Lady Macbeth reads a letter: AMAZING NEWS (1.5.1-10) #DaggerDrawn #SlowShakespeare

Enter Macbeth’s Wife, alone, with a letter

LADY  [reading] ‘They met me in the day of success, and I have learned by the perfect’st report they have more in them than mortal knowledge. When I burnt in desire to question them further, they made themselves air, into which they vanished. Whiles I stood rapt in the wonder of it, came missives from the King, who all-hailed me “Thane of Cawdor”, by which title before these weyard sisters saluted me, and referred me to the coming on of time with “Hail, king that shalt be”. This have I thought good to deliver thee, my dearest partner of greatness, that thou mightst not lose the dues of rejoicing by being ignorant of what greatness is promised thee. Lay it to thy heart, and farewell’ (1.5.1-10)

 

A radical shift in tone, as the crowded, quite formal stage of the previous scene empties and gives way to Macbeth’s Wife, alone, with a letter. It’s the play’s first soliloquy—eventually—and it’s odd, because the first words she speaks are not her own, but rather Macbeth’s, as the audience must quickly work out. When last seen, Macbeth was about to travel with all possible haste home, to his wife, to prepare to host the king, but he’s sent a messenger even more quickly, unseen (riding post, an audience would infer; on a fast horse) to give her even more extraordinary news. He seems to have written and sent this letter before his meeting with the king, before Malcolm’s naming as the heir apparent, and before it’s been decided that the king will stay with them that night. It’s just a report of the encounter with the witches, yet more evidence that he’s been dwelling on it obsessively—and that he’s close enough to his wife to write immediately to tell her, rather than wait to tell her himself. Yet it’s wonderfully vague: is she mid letter as she reads, does she enter reading? It seems so; in properly dramatic fashion the letter itself, as we hear it, begins in medias res, in the middle: They met me in the day of success. Who are they? We infer, the witches, but they’re not named. (Page one, perhaps, described the battle, the chopping and the slaying, the victory, the ride across the heath and then, this encounter—with them.)

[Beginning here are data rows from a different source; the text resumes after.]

-- ==== Sys2Proof/Tests/Slice0.lean ====
section
/-!
SUPPORT. Tests: the checks of WellFormed, a word of every instruction, single steps with the results of
spec/95_test_vectors.md, and for each statement with premises a witness that meets them.
-/

namespace Sys2Proof.Tests

open Sys2Proof.Machine

/-! ### Helpers -/

/-- Every row's three words decode to its instruction. -/
def decodes (rows : List (Word × Word × Word × Instr)) : Bool :=
  rows.all fun r => decode r.1 r.2.1 r.2.2.1 == .ok r.2.2.2

/-- Bytes stored from an address on. -/
def place (m : Memory) (a : Nat) (bytes : List Byte) : Memory :=
  match bytes with
  | [] => m
  | b :: rest => place (Memory.set m a b) (a + 1) rest

/-- The defaults of 95_test_vectors.md section 3: CCR[15:4], the address of the instruction, its bytes, and further
bytes of memory; SK : SP is $00FFE, every other register 0. -/
def base (ccr : Word) (ia : Addr) (code : List Byte) (cells : List (Nat × List Byte)) : State :=
  { State.reset with
    sp := 0x0FFE#16
    pc := ia
    ccr := Ccr.unpack ccr
    hid := { State.reset.hid with irqInhibit := false, faultWindow := false }
    mem := cells.foldl (fun m c => place m c.1 c.2) (place [] ia.toNat code) }

/-- The defaults with a NOP. -/
def start : State := base 0x00E0#16 0x00400#20 [0x27#8, 0x4C#8] []

/-- The outcome is a next state that passes every check. -/
def checks (o : Host.Outcome State Fault Refusal) (f : State → List Bool) : Bool :=
  match o with
  | .next t => (f t).all id
  | .fault _ => false
  | .refused _ => false

/-- One step of a state passes every check. -/
def runs (s : State) (f : State → List Bool) : Bool := checks (step s) f

/-! ### WellFormed refuses the forms an instruction does not have (30_encoding.md R174) -/

theorem test_no_accumulator_offset : (Instr.com (.eoff .x)).wellFormed = false := by decide
theorem test_no_word_ind8 : (Instr.comw (.ind8 .x 0x00#8)).wellFormed = false := by decide
theorem test_no_word_offset : (Instr.ste (.eoff .y)).wellFormed = false := by decide
theorem test_no_imm8_for_d : (Instr.subd (.imm8 0x01#8)).wellFormed = false := by decide
theorem test_no_imm8_for_e : (Instr.sube (.imm8 0x01#8)).wellFormed = false := by decide
theorem test_no_ind8_for_adde : (Instr.adde (.mem (.ind8 .x 0x01#8))).wellFormed = false := by decide
theorem test_no_offset_for_index : (Instr.ldx (.mem (.eoff .x))).wellFormed = false := by decide
theorem test_no_imm8_for_index : (Instr.cpz (.imm8 0x01#8)).wellFormed = false := by decide

/-! ### The opcode map has the defined cells that 30_encoding.md R157 counts -/

theorem test_page0_cells :
    ((List.range 256).filter fun k => (page0 (BitVec.ofNat 8 k) 0#8 0#16 0#16).isSome).length = 246 := by
  decide +kernel
theorem test_page1_cells :
    ((List.range 256).filter fun k => (page1 (BitVec.ofNat 8 k) 0#16 0#16).isSome).length = 186 := by
  decide +kernel
theorem test_page2_cells :
    ((List.range 256).filter fun k => (page2 (BitVec.ofNat 8 k) 0#16 0#16).isSome).length = 202 := by
  decide +kernel
theorem test_page3_cells :
    ((List.range 256).filter fun k => (page3 (BitVec.ofNat 8 k) 0#16 0#16).isSome).length = 208 := by
  decide +kernel

/-! ### The host's numbering and the state after reset -/

theorem test_table_word : decodeTableWord 48 0x2002200037FF = some (.movw (.extToExt 0x2000#16 0x2002#16)) ∧
    decodeTableWord 32 0x123437B1 = some (.addd (.imm16 0x1234#16)) := by decide
theorem test_with_fetch_word : runs (State.reset.withFetchWord 16 0x274C) (fun t => [t.pc == 0x00002#20]) = true := by
  decide
/-- STED of zeros over its own zero operand changes nothing there (log entry 15). -/
theorem test_sted_after_reset : runs (State.reset.withFetchWord 32 0x2773) (fun t => [t.pc == 0x00004#20]) = true := by
  decide
/-- STAA that changes the next word is refused. -/
theorem test_store_into_prefetch : runs
    { base 0x00E0#16 0x00400#20 [0x17#8, 0x7A#8, 0x04#8, 0x04#8] [] with a := 0x55#8 } (fun _ => []) = false := by
  decide
theorem test_reset_memory : Memory.wf State.reset.mem = true ∧ Memory.wf State.reset.pmem = true := by decide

It’s clear that Macbeth wants to believe the witches, and that he wants to convince his wife of their veracity. I have learned by the perfect’st report they have more in them than mortal knowledge. They’re reliable, accurate; some of what they’ve said has already come true, in my being named Thane of Cawdor, as they predicted. They disappeared into thin air. (Already Macbeth’s narration of the scene we witnessed is overlaying our own memories of it. They did indeed vanish, just like that.) He says that he stood rapt in the wonder of it, rapt being the word applied to him by others, his being beside himself, distracted, ravished away. And then that confirmation with the king’s messengers, suggesting that, if the first part of the prophecy had come true then, with the coming on of time, I might be king. That crucial detail is given almost diffidently, wordily (referred me to the coming on of time), and the speech he reports isn’t quite what the witches said, but rather a more concise, perhaps more resonant version of it: king that shalt be.

He had to tell her, as soon as he could, addressing her as his dearest partner of greatness. It’s a striking formulation, suggesting a relationship of equality, mutuality, and trust, and that they are very much a team. He wanted her to know so that she could not lose the dues of rejoicing, lose the opportunity of celebrating as soon as possible what greatness is promised her—or at least that’s what he says. What he gets, she gets; they’re a package deal; he knows that she will enjoy his enoblement, perhaps even more than he does. And that she too will be excited by the prospect of rising still further. Perhaps by telling her he makes it real, and makes it more likely to happen. He knows already, perhaps, how she will respond, how she will be braver, more proactive, more ruthless than him. Lay it to thy heart, and farewell: keep it secret, yes, but also internalise it, nurture these prospects within you. Macbeth’s idiom is conventional, but there’s another perverse biblical echo, perhaps: when the shepherds visit the newborn Jesus, they tell Mary and Joseph what the angels have said: ‘Glory to God in the highest, and on earth peace, good will toward men’. ‘Mary kept all these things, and pondered them in her heart’. Another perverse annunciation.

The scene opens—Lady Macbeth’s role in the play opens—with an act of ventriloquism. She reads Macbeth’s words, words in which other words, the words of the witches, are also embedded. He, and they, speak in Lady Macbeth’s voice; they speak through her. It’s interestingly layered, ambivalent in terms of power and agency.